→ Work to be completed
I need the lines below from the one with "handed over. -/" down to the one with "def desc (port" reproduced exactly, both ends included, and nothing else.
(Beginning of Dataset records)
-- ==== Sys2Proof/Tests/Slice0.lean ====
section
/-! SUPPORT. Tests: well-formedness, witnesses for the statements, and single steps against worked examples of the spec. -/
namespace Sys2Proof.Tests
open Sys2Proof Sys2Proof.Machine

/-- A powered device in mode m that admits register writes, every domain on, both system clocks locked, its DRAM trained and its Datum started. -/
def device (m : Nat) : State :=
  let s := ((((State.reset.set F.SYS_MODE_STAT_MODE m).set F.SYS_PWR_STAT_ON 0xFFF).set F.SYN_STAT_SYN0LOCK 1).set F.SYN_STAT_AUXLOCK 1).set F.HMI_MEM_STAT_TRAINED 1
  { s with sys := { s.sys with writesOpen := true, banksSet := true }, dtm := { s.dtm with started := true } }

/-- A device whose active domain takes CH0 and whose other domain takes PC0, both with a TAI-UTC of 40 s for a minute. -/
def utcHeard : State :=
  let s := ((device 2).set F.DTM_FS_CFG_SRC 0).set F.DTM_BS_CFG_SRC 1
  { s with dtm := { s.dtm with utcCh0 := ⟨true, 40, 60001, 0, none, false⟩, utcPc0 := ⟨true, 40, 60001, 0, none, false⟩ } }

/-- A master that PC0 has selected. -/
def heard : Announced := ⟨6, 0x21, 0x4E5D, 0x20, 0, 0, 0x020000000001⟩

/-- A device whose PC0 runs on port 0 over Ethernet and has selected a master. -/
def client : State :=
  let s := ((device 2).set (F.DTM_PC_CFG_EN 0) 1).set (F.DTM_PC_CFG_TRANSPORT 0) 0
  { s with dtm := { s.dtm with pc0 := { s.dtm.pc0 with started := true, nextSeq := 7, announce := some heard } } }

/-- A client whose master is the port 0x0A0B, changed, with one message waiting. -/
def clientHeard (f : PtpClient → PtpClient) (m : PcMsg) : State :=
  { client with dtm := { client.dtm with pc0 := { f client.dtm.pc0 with master := 0x0A0B, inbox := [m] } } }

/-- A message of that port with a body, and the Sync that went before it. -/
def ptpMsg (kind flags : Nat) (body : Bytes) : PcMsg := ⟨ptpMessage kind 0 flags 0 0x0A0B 9 0 body, 5, 0x020000000001, 0⟩
def sync0 : SyncSeen := ⟨0x0A0B, 9, 3, 0, true⟩

/-- An envelope between two stations. -/
def env0 : Envelope := ⟨0x020000000001, 0x020000000002, 0, false, false, 0x0A000001, 0x0A000002, 123, 123, 64⟩

/-- A unicast request for Announce messages (kind 11), or for another type, each 2 s, for 300 s. -/
def asking (kind : Nat) : Bytes := natBE 1 (16 * kind) ++ natBE 1 1 ++ natBE 4 300

/-- A device that answers PTP and has a Signaling message with one TLV waiting. -/
def asked (t : Nat) (v : Bytes) : State :=
  let s := (device 2).set F.SVP_CFG_PTPEN 1
  { s with svp := { s.svp with signaling := [⟨0, env0, 0x0A0B, s.get F.SVP_PTP_CFG_DOMAIN, false, [(t, v)]⟩] } }

/-- A frame of 64 bytes with its FCS, of an EtherType. -/
def frame64 (etype : Nat) : Bytes := withFcs (natBE 6 0x0180C2000001 ++ natBE 6 2 ++ natBE 2 etype ++ zeros 46)

/-- A device whose port 0 is up. -/
def linked : State :=
  let s := (device 2).set (F.PRT_P_STAT_LINK 0) 1
  s.setPort 0 { s.port 0 with suspended := false }

/-- An NTP request from 10.0.0.1 to the service address 10.0.0.2 of port 0, without FCS (R77, R82). -/
def ntpAsk : Bytes := env0.frame (natBE 1 0x23 ++ zeros 39 ++ natBE 8 5)

/-- A device that serves NTP on 10.0.0.2, address 0 of port 0. -/
def serving : State :=
  ((((((linked.set F.SVP_CFG_NTPEN 1).set (F.SVP_SA_CTL_EN 0) 1).set (F.SVP_SA_CTL_NTP 0) 1).wr (A.SVP_SA_ADDR_W0 0) 0x0A000002).wr (A.SVP_SA_MAC_W0 0) 1).wr (A.SVP_SA_MAC_W1 0) 0x0200)

/-- An item of a pipeline. -/
def item0 : PlItem := ⟨0, ntpAsk, 5, none⟩

/-- An NTS job with its fields built. -/
def job0 : NtsJob := ⟨zeros 32, zeros 32, 1, 48, some (zeros 8)⟩

/-- A ticket of port 0 in a state, due at 1 ms. -/
def ticket0 (st : TicketState) : Ticket :=
  ⟨7, st, .ntpBasic, 1000000 * 65536, 1, 0, 0, 100, false, 0, 0, 0, env0, zeros 48, none, none, none⟩

/-- A linked device that holds one ticket, with the Datum at an instant. -/
def holding (t : Ticket) (now : Nat) : State :=
  let s := linked.setPort 0 { linked.port 0 with tickets := [t] }
  { s with dtm := s.dtm.load (now * 65536 * 2 ^ 48) }

/-- Port 0 over its flow-control threshold, with an onset sent at instant 0 and the Datum at 1 s. -/
def flowing : State :=
  let s := ((linked.set (F.PRT_P_FCTH_XON 0) 0).set (F.PRT_P_FC_QUANTA 0) 1)
  { s with dtm := s.dtm.load (secUnits * 2 ^ 48), prt := { s.prt with onsets := [⟨0, none, 0⟩] }
           svp := { s.svp with queues := s.svp.queues.set 0 [item0] } }

/-- Pair 1 on its backup path, with its primary up since instant 0 and the Datum past the wait to revert. -/
def reverting : State :=
  let s := ((((device 2).set (F.PRT_PAIR_CFG_EN 1) 1).set (F.PRT_PAIR_CFG_REVERT 1) 1).set (F.PRT_PAIR_STAT_ACTIVE 1) 1).set (F.PRT_PAIR_CFG_WTR 1) 1
  { s with dtm := s.dtm.load (2 * secUnits * 2 ^ 48), prt := { s.prt with pairs := s.prt.pairs.set 1 { s.prt.pairs[1] with primaryUp := some 0 } } }

/-- An edge of the timebase. -/
def edge0 : TrnEdge := ⟨0, 0, 1, 1, 1, false⟩

/-- A record of a channel. -/
def rec0 : TrnRecord := ⟨1, 0, 1, 5, 0, true, true⟩

/-- A device with a Transit channel changed. -/
def withChan (n : Fin 24) (f : TrnChan → TrnChan) : State := (device 2).setChan n (f ((device 2).chan n))

/-- A state with the timebase at a count of DCLK cycles. -/
def atCoarse (c : Nat) (s : State) : State := { s with trn := { s.trn with coarse := c } }

/-- A channel whose converter 0 serves. -/
def oneServing (c : TrnChan) : TrnChan := { c with convs := c.convs.set 0 { c.convs[0] with serving := true } }

/-- A device with an input in a state and a time in it. -/
def atInput (i : Fin 12) (st timer : Nat) (was : Bool) : State :=
  ((device 2).set (F.TRV_REF_STAT_STATE i) st).setInput i { (device 2).input i with timer := timer, everAvailable := was }

/-- A device at the end of an hour, whose models are seeded and not yet in the learning phase that this gives them. -/
def learnt : State :=
  let s := device 2
  { s with bm := { s.bm with hourTicks := 3600000, osc := { s.bm.osc with seeded := true }, xtal := { s.bm.xtal with seeded := true } } }

/-- A unit of a pair whose link runs. -/
def inPairs : State := ((device 2).set F.DVL_CFG_EN 1).set (F.SYN_SYN_STAT_LOCKED 2) 1

/-- A state record and a status record. -/
def stateRec : StateRecord :=
  { cycle := 1, datum := 0, dtmState := 2, dtmActive := 0, rate := 0, utc := 37, leap := 0, leapDay := 0, smear := false, domains := [], traverse := [],
    epoch := 0, kcv := 0, refs := [], grants := [], clients := [] }

/-- A device whose PCIe link and bus mastering are on. -/
def hosted : State := ((device 2).set F.HMI_STAT_LINK 1).set F.HMI_STAT_BME 1

/-- A hosted device whose ring n runs with 2^SIZE slots and has one slot handed over. -/
def withRing (n : Nat) (s : State) : State :=
  (((s.set (F.HMI_R_CFG_EN n) 1).set (F.HMI_R_CFG_SIZE n) 6).set (F.HMI_R_TAIL_TAIL n) 1).set (F.HMI_R_CFG_BUFSZ n) 4

/-- A descriptor of 60 bytes with EOP for a port. -/
def desc (port : Nat) : Desc := ⟨0x1000, 60, 5, 1, 0, 0, port⟩

/-- A host command with a block. -/
def cmd0 (b : Bytes) : HostCmd := ⟨1, 5, 0, b, 0x2000, 131264, false, false, false, none, none, 0⟩

/-- A command block of one word (LEN 1) with three operands. -/
def block3 (op m x y : Nat) : Bytes := natLE 1 op ++ natLE 1 0 ++ natLE 2 1 ++ zeros 12 ++ natBE 8 m ++ natBE 8 x ++ natBE 8 y

/-- An operation that a core has not computed yet. -/
def op0 (b : Bytes) : PkeOp := ⟨.session 1, b, none, none, 0⟩

/-- A device whose core 15 runs it. -/
def running (b : Bytes) : State := (device 2).setCore 15 (some (op0 b))

/-- A key of a slot. -/
def key0 : KeySlot := ⟨1, 0xFF, 256, 2, zeros 32, zeros 65⟩

/-- A unit of a pair with the right to drive. -/
def claiming : State := (inPairs.set F.DVL_STAT_ACTIVE 0).set F.DVL_STAT_STALE 1

/-- A session of the key-establishment server in a phase. -/
def session0 (phase : Nat) : KeSession :=
  { id := 3, port := 0, phase := phase, since := 0, retried := false, suite := 0x1301, group := 1, cert := 0, share := [], scalar := [], secret := [], sa := 0, peer := (5, 6)
    legacy := [], transcript := [], hello := [], flight := [], rx := ⟨[], 0⟩, tx := ⟨[], 0⟩, clientNext := [], finished := false, early := 0, stream := [], part := []
    data := [], closed := false }

/-- A device with a session in a phase, a valid certificate of scheme 1, and an offer of the cipher suite and the group. -/
def keState (phase : Nat) : State :=
  let s := (((((device 2).set (F.SPU_KE_CERT_EN 0) 1).setBit A.SPU_KE_STAT 24).set (F.SPU_KE_CERT_SCHEME 0) 1).set F.SPU_KE_CFG_AES128 1).set F.SPU_KE_GRP_G0 1
  { s with ke := { s.ke with sessions := [session0 phase], nextId := 4 }, now := 10 ^ 12 }

/-- A segment from port 5 of 10.0.0.1 to port 4460 of 10.0.0.2 with the flags of a SYN, and the item of it on port 0. -/
def syn0 : Nat × PlItem :=
  (0, ⟨0, natBE 6 1 ++ natBE 6 2 ++ natBE 2 0x0800 ++ natBE 1 0x45 ++ zeros 1 ++ natBE 2 40 ++ zeros 5 ++ natBE 1 6 ++ zeros 2 ++ natBE 4 0x0A000001 ++ natBE 4 0x0A000002
    ++ natBE 2 5 ++ natBE 2 4460 ++ zeros 8 ++ natBE 2 0x5002 ++ zeros 6, 5, none⟩)

/-- A ClientHello that offers TLS 1.3 with an ALPN name, cipher suites, groups, key shares of x25519 and the scheme 0x0503, and what is read from it. -/
def helloMsg (alpn : String) (suites groups shares : Bytes) : Bytes :=
  handshake 1 (natBE 2 0x0303 ++ zeros 32 ++ lenBytes 1 [] ++ lenBytes 2 suites ++ lenBytes 1 [0]
    ++ lenBytes 2 (tlsExt 43 (lenBytes 1 (natBE 2 0x0304)) ++ tlsExt 16 (lenBytes 2 (lenBytes 1 (label alpn))) ++ tlsExt 10 (lenBytes 2 groups)
      ++ tlsExt 13 (lenBytes 2 (natBE 2 0x0503)) ++ tlsExt 51 (lenBytes 2 shares)))
def helloOf (alpn : String) (suites groups : List Nat) (shares : List (Nat × Bytes)) : Hello := ⟨[], suites, [label alpn], groups, shares, [1], false⟩

/-- A device in a stage of BOOT that reads slot 0. -/
def inStage (st : BootStage) : State := State.reset.setBoot { State.reset.sys.boot with stage := st, slot := some 0, headers := [0, 1], since := 0 }

/-- A fault event. -/
def event0 : FaultEv := ⟨.prtFec, 3, 0, 0, 0, 0⟩

/-- An entry, and the place of one in a queue. -/
def entry0 : Entry := ⟨5, 0x07FF, 0x0703, 1, 2, 3, 4, false⟩
def queued0 : QEntry := ⟨7, 0, entry0⟩

/-- A stored segment of one entry without its seal block. -/
def seg0 : Segment := ⟨[entry0], zeros 48, none, 0, false⟩

set_option maxRecDepth 100000
set_option Elab.async false

/-! ## For every statement with hypotheses, states and operands that meet them -/

/-- States and operands that meet the hypotheses of EmptyQueueLetsOnePeriodPass, clause by clause. -/
theorem witness_EmptyQueueLetsOnePeriodPass : ∃ s : State, s.pending = [] :=
  ⟨State.reset, by decide +kernel⟩

/-- States and operands that meet the hypotheses of StepTakesExactlyOneCommand, clause by clause. -/
theorem witness_StepTakesExactlyOneCommand : ∃ s : State, ∃ t : State, step s = .next t :=
  ⟨{ device 2 with pending := [.idcode, .bypass] }, { (tapTake 1 (device 2)) with pending := [.bypass], out := [.tdo (natLE 4 idcode)] }, rfl⟩

/-- States and operands that meet the hypotheses of EveryStepKeepsTheCanonicalForm, clause by clause. -/
theorem witness_EveryStepKeepsTheCanonicalForm : ∃ s : State, ∃ t : State, Canonical s ∧ step s = .next t :=
  ⟨{ device 2 with pending := [.bypass] }, tapTake 0 (device 2), ⟨by decide +kernel, by decide +kernel⟩, rfl⟩

/-- States and operands that meet the hypotheses of WriteBeforeBootEndSetsOnlyWdrop, clause by clause. -/
theorem witness_WriteBeforeBootEndSetsOnlyWdrop : ∃ s : State, accessible s = true ∧ s.sys.writesOpen = false :=
  ⟨State.reset.set F.SYN_STAT_AUXLOCK 1, by decide +kernel, by decide +kernel⟩

/-- States and operands that meet the hypotheses of UnassignedAddressReadsZeroAndIgnoresWrites, clause by clause. -/
theorem witness_UnassignedAddressReadsZeroAndIgnoresWrites : ∃ a : Nat, ∃ s : State, findRow a = none ∧ inMsix a = false ∧ inPba a = false ∧ readPrepare a s = s ∧ Admits s :=
  ⟨0xFFFFFC, device 2, by decide +kernel, by decide +kernel, by decide +kernel, rfl, ⟨by decide +kernel, by decide +kernel, by decide +kernel⟩⟩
(End of Dataset records)
→ Output for this task
/-- A hosted device whose ring n runs with 2^SIZE slots and has one slot handed over. -/
def withRing (n : Nat) (s : State) : State :=
  (((s.set (F.HMI_R_CFG_EN n) 1).set (F.HMI_R_CFG_SIZE n) 6).set (F.HMI_R_TAIL_TAIL n) 1).set (F.HMI_R_CFG_BUFSZ n) 4

/-- A descriptor of 60 bytes with EOP for a port. -/
def desc (port : Nat) : Desc := ⟨0x1000, 60, 5, 1, 0, 0, port⟩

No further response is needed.